-- ==== Sys2Proof/Tests/Slice0.lean ====
section
/-! SUPPORT. Tests: WellFormed smoke, values of the specification, and for each statement that has hypotheses a state and operands
that meet them. -/

namespace Sys2Proof.Tests
open Sys2Proof.Machine

set_option synthInstance.maxSize 4000
set_option synthInstance.maxHeartbeats 400000
set_option maxRecDepth 4000
set_option Elab.async false

/-! ## Helpers -/

/-- Fields set: field, instance, value. -/
def put (s : State) (l : List (Fld × Nat × Nat)) : State := l.foldl (fun s e => s.setFld e.1 e.2.2 e.2.1) s

/-- After start-up, with HFO. -/
def awake : State := { State.reset with hfo := true, boot := ⟨0, 0, false, 0, 0, true, true, true, true, true, true, false, none, .idcode⟩ }

/-- CTX0 is READY; window 0 is SRAM, window 1 remote. -/
def core (f : Ctx → Ctx) : State :=
  (put awake [(Reg.WIN_LIMIT.ADDR, 0, 0x400), (Reg.WIN_CTRL.VALID, 0, 1), (Reg.WIN_CTRL.R, 0, 1), (Reg.WIN_CTRL.W, 0, 1),
    (Reg.WIN_CTRL.X, 0, 1), (Reg.WIN_VBASE.ADDR, 1, 0x800000), (Reg.WIN_LIMIT.ADDR, 1, 0x800400), (Reg.WIN_CTRL.VALID, 1, 1),
    (Reg.WIN_CTRL.R, 1, 1), (Reg.WIN_CTRL.W, 1, 1), (Reg.WIN_CTRL.REMOTE, 1, 1)]).modCtx 0 fun v => f { v with state := .ready }

/-- CTX0 is READY with these registers from X1 on. -/
def coreX (l : List Word) : State := core fun v => { v with x := Vector.ofFn fun i => ((0 :: l)[i.val]?).getD 0 }

/-- An addressed node whose port 0 is UP and OPEN, and its primary upstream. -/
def node : State :=
  put awake [(Reg.FAB_ADDR.VALID, 0, 1), (Reg.FAB_ADDR.ADDR, 0, 5), (Reg.PORT_CTL.EN, 0, 1), (Reg.PORT_ST.STATE, 0, Link.UP),
    (Reg.FAB_CHK.CHECK, 0, 2), (Reg.FAB_UP.PRIMV, 0, 1), (Reg.FAB_UP.NONE, 0, 0), (Reg.PORT_CTL.EN, 1, 1)]

def frame (t : Fin 16) (pay : List Byte) : Frame := ⟨t, 0, false, false, 0, false, 5, 7, 1, pay⟩
def arrives (f : Frame) : Arrival := ⟨0, f, BitVec.ofNat 16 (frameCrc f), true⟩
def item (f : Frame) (u : TxFor) : TxItem := ⟨f, u, some 1, 0, 0, false, false, .fixed, none⟩

/-! ## Hypotheses met: the core -/

theorem witness_ArithmeticResults : (coreX [2, 3]).executing = some 0 ∧
    (∃ e, aluTable (.add 3 1 2 0) ((coreX [2, 3]).ctx 0) = some e) ∧ (∃ e, aluTable (.sari 3 1 0 31) ((coreX [2]).ctx 0) = some e) ∧
    (∃ e, aluTable (.divu 0 1 2 0) ((coreX [2]).ctx 0) = some e) ∧ ∃ e, aluTable (.lui 3 0 0x3FFFF) ((coreX []).ctx 0) = some e :=
  ⟨by decide +kernel, ⟨_, rfl⟩, ⟨_, rfl⟩, ⟨_, rfl⟩, ⟨_, rfl⟩⟩

/-- CTX0 with an answer in its slot for an access by the instruction `word` at 0x2000_0000; LDW X2, 0(X1) and STW X2, 0(X1). -/
def slotted (word : Word) (w : Bool) (a : Answer) : State :=
  (coreX [0x20000000]).modCtx 0 fun v => { v with slot := some (⟨word, 1, 0x20000000, 0, w, 9, false, 0, 4, 0, [], 0⟩, a) }

def ldwWord : Word := wordOf 0x1A 2 1 0 0
def stwWord : Word := wordOf 0x1F 2 1 0 0

theorem noneAt_of (s : State) (c : Cid) (va : Nat) (h : (s.ctx c).slot = none) (k : (s.ctx c).req = none) : s.noneAt c va :=
  ⟨fun r a e => by (rw [h] at e; cases e), fun r e => by (rw [k] at e; cases e)⟩

theorem witness_noneAt : (coreX [0xFFFC]).noneAt 0 0xFFFC ∧ (coreX [1]).noneAt 0 0xFFFFFFFF :=
  ⟨noneAt_of _ _ _ (by decide +kernel) (by decide +kernel), noneAt_of _ _ _ (by decide +kernel) (by decide +kernel)⟩

theorem witness_slots : (slotted ldwWord false (.data [1, 2, 3, 4])).executing = some 0 ∧ (slotted stwWord true .done).executing = some 0 ∧
    ((slotted stwWord true .done).ctx 0).getX 1 + (0 : BitVec 14).signExtend 32 = 0x20000000 ∧
    (((slotted ldwWord false (.data [1, 2, 3, 4])).ctx 0).slot.map fun e => (e.1.word, e.1.va, e.1.opnd, e.1.write, e.2)) =
      some (ldwWord, 0x20000000, 0, false, .data [1, 2, 3, 4]) ∧ ((slotted stwWord true .done).ctx 0).getX 2 = 0 ∧
    (((slotted stwWord true .done).ctx 0).slot.map fun e => (e.1.word, e.1.va, e.1.opnd, e.1.write, e.2)) =
      some (stwWord, 0x20000000, 0, true, .done) := by decide +kernel

theorem witness_LoadsAndStores : (coreX [0xFFFC]).executing = some 0 ∧ (coreX [0xFFFC]).canonical = true ∧
    (∃ e, loadTable (.ldw 2 1 0 0) = some e) ∧ (coreX [0xFFFC]).place 0 ⟨0xFFFC, 4, false, 0, false, false⟩ = .here 0xFFFC 0 ∧
    isSram 0xFFFC = true ∧ (coreX []).eccHit 0xFFFC = false ∧ (∃ e, storeTable (.stb 2 1 0 3) = some e) ∧
    (coreX []).place 0 ⟨0xFFFF, 1, true, 1, false, false⟩ = .here 0xFFFF 0 :=
  ⟨by decide +kernel, by decide +kernel, ⟨_, rfl⟩, by decide +kernel, by decide +kernel, by decide +kernel, ⟨_, rfl⟩, by decide +kernel⟩
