theorem witness_ShortReadRaisesByPhase :
    (nextRead (at' .loadHdr (List.replicate 17 0) 0) = some (.hdr18, 18) ∧
      (List.replicate 17 (0 : Byte)).length < 0 + 18) ∧
    (nextRead { at' .loadId [] 0 with hdr := { zeroHeader with idLength := 1 } } = some (.idField, 1)) ∧
    (nextRead { at' .loadCmap (List.replicate 20 0) 18 with
        hdr := { zeroHeader with colorMapType := 1, cMapLength := 256 } } = some (.cmape24, 3) ∧
      (List.replicate 20 (0 : Byte)).length < 18 + 3) ∧
    (nextRead (atPixel .tcRaw24 (hdrOf 2 24 1) [1, 2]) = some (.px24, 3) ∧
      (atPixel .tcRaw24 (hdrOf 2 24 1) [1, 2]).stream = str (List.replicate 18 0 ++ [1, 2])) ∧
    (nextRead stalledPixel = some (.px24, 3) ∧ stalledPixel.stream = some ⟨List.replicate 18 0, false⟩ ∧
      18 < stalledPixel.inPos.toNat + 3) := by decide

theorem witness_HeaderCaptureStep :
    (at' .loadHdr (List.replicate 18 0) 0).phase = .loadHdr ∧
    (at' .loadHdr (List.replicate 18 0) 0).stream = some ⟨List.replicate 18 0, true⟩ ∧
    0 + 18 ≤ (List.replicate 18 (0 : Byte)).length ∧ (List.replicate 17 (0 : Byte)).length < 0 + 18 := by decide

-- An ID field of no bytes and one of two.
theorem witness_IdConsumeStoresBytes :
    (at' .loadId [] 0).phase = .loadId ∧ (at' .loadId [] 0).stream = some ⟨[], true⟩ ∧
    (at' .loadId [] 0).inPos.toNat + (at' .loadId [] 0).hdr.idLength.toNat ≤ 0 ∧
    (at' .loadId [1, 2] 0).inPos.toNat + 2 ≤ ([1, 2] : List Byte).length := by decide

-- Lengths 257 and 256; at 256 entries the first one, the last one and the end.
theorem witness_ColormapPhaseChecksAndCounts :
    ((atCmap 0 257 0).hdr.colorMapType = 0 ∧ (atCmap 0 257 0).phase = .loadCmap) ∧
    ((atCmap 1 257 0).hdr.colorMapType ≠ 0 ∧ 256 < (atCmap 1 257 0).hdr.cMapLength.toNat) ∧
    ((atCmap 1 256 256).hdr.cMapLength.toNat ≤ 256 ∧ (atCmap 1 256 256).inPos.toNat =
      18 + (atCmap 1 256 256).hdr.idLength.toNat + 3 * (atCmap 1 256 256).hdr.cMapLength.toNat) ∧
    ((0 < (atCmap 1 256 0).hdr.cMapLength.toNat ∧ (atCmap 1 256 0).inPos.toNat = 18 + 0 + 3 * 0) ∧
      255 < (atCmap 1 256 255).hdr.cMapLength.toNat ∧ (atCmap 1 256 255).inPos.toNat = 18 + 0 + 3 * 255 ∧
      (atCmap 1 256 255).inPos.toNat + 3 ≤ 786) := by decide

theorem witness_ColormapPhaseChecksAndCounts_stream (k : BitVec 64) :
    (atCmap 1 256 k).stream = some ⟨List.replicate 786 0, true⟩ ∧ (List.replicate 786 (0 : Byte)).length = 786 :=
  ⟨rfl, List.length_replicate⟩

-- Entry 0 and entry 255.
theorem witness_CmapFillWritesOneEntry :
    (atCmap 1 256 1).inPos.toNat = 18 + (atCmap 1 256 1).hdr.idLength.toNat + 3 * (0 + 1) ∧
      (atCmap 1 256 256).inPos.toNat = 18 + (atCmap 1 256 256).hdr.idLength.toNat + 3 * (255 + 1) := by decide

-- CMAP_COUNT 2: index 2 is out of range, index 1 is the last one in range.
theorem witness_CmapLookupEmitsPixel :
    (atIndex 1 []).cmapCount.toNat ≤ (2 : Byte).toNat ∧ (1 : Byte).toNat < (atIndex 1 []).cmapCount.toNat := by decide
◇ ◇ ◇ ◇ ◇ ◇ ◇
**Activity**
If a line of the material contains the word "colorMapType", pick it out and copy it.

**Completed task**
        hdr := { zeroHeader with colorMapType := 1, cMapLength := 256 } } = some (.cmape24, 3) ∧
    ((atCmap 0 257 0).hdr.colorMapType = 0 ∧ (atCmap 0 257 0).phase = .loadCmap) ∧
    ((atCmap 1 257 0).hdr.colorMapType ≠ 0 ∧ 256 < (atCmap 1 257 0).hdr.cMapLength.toNat) ∧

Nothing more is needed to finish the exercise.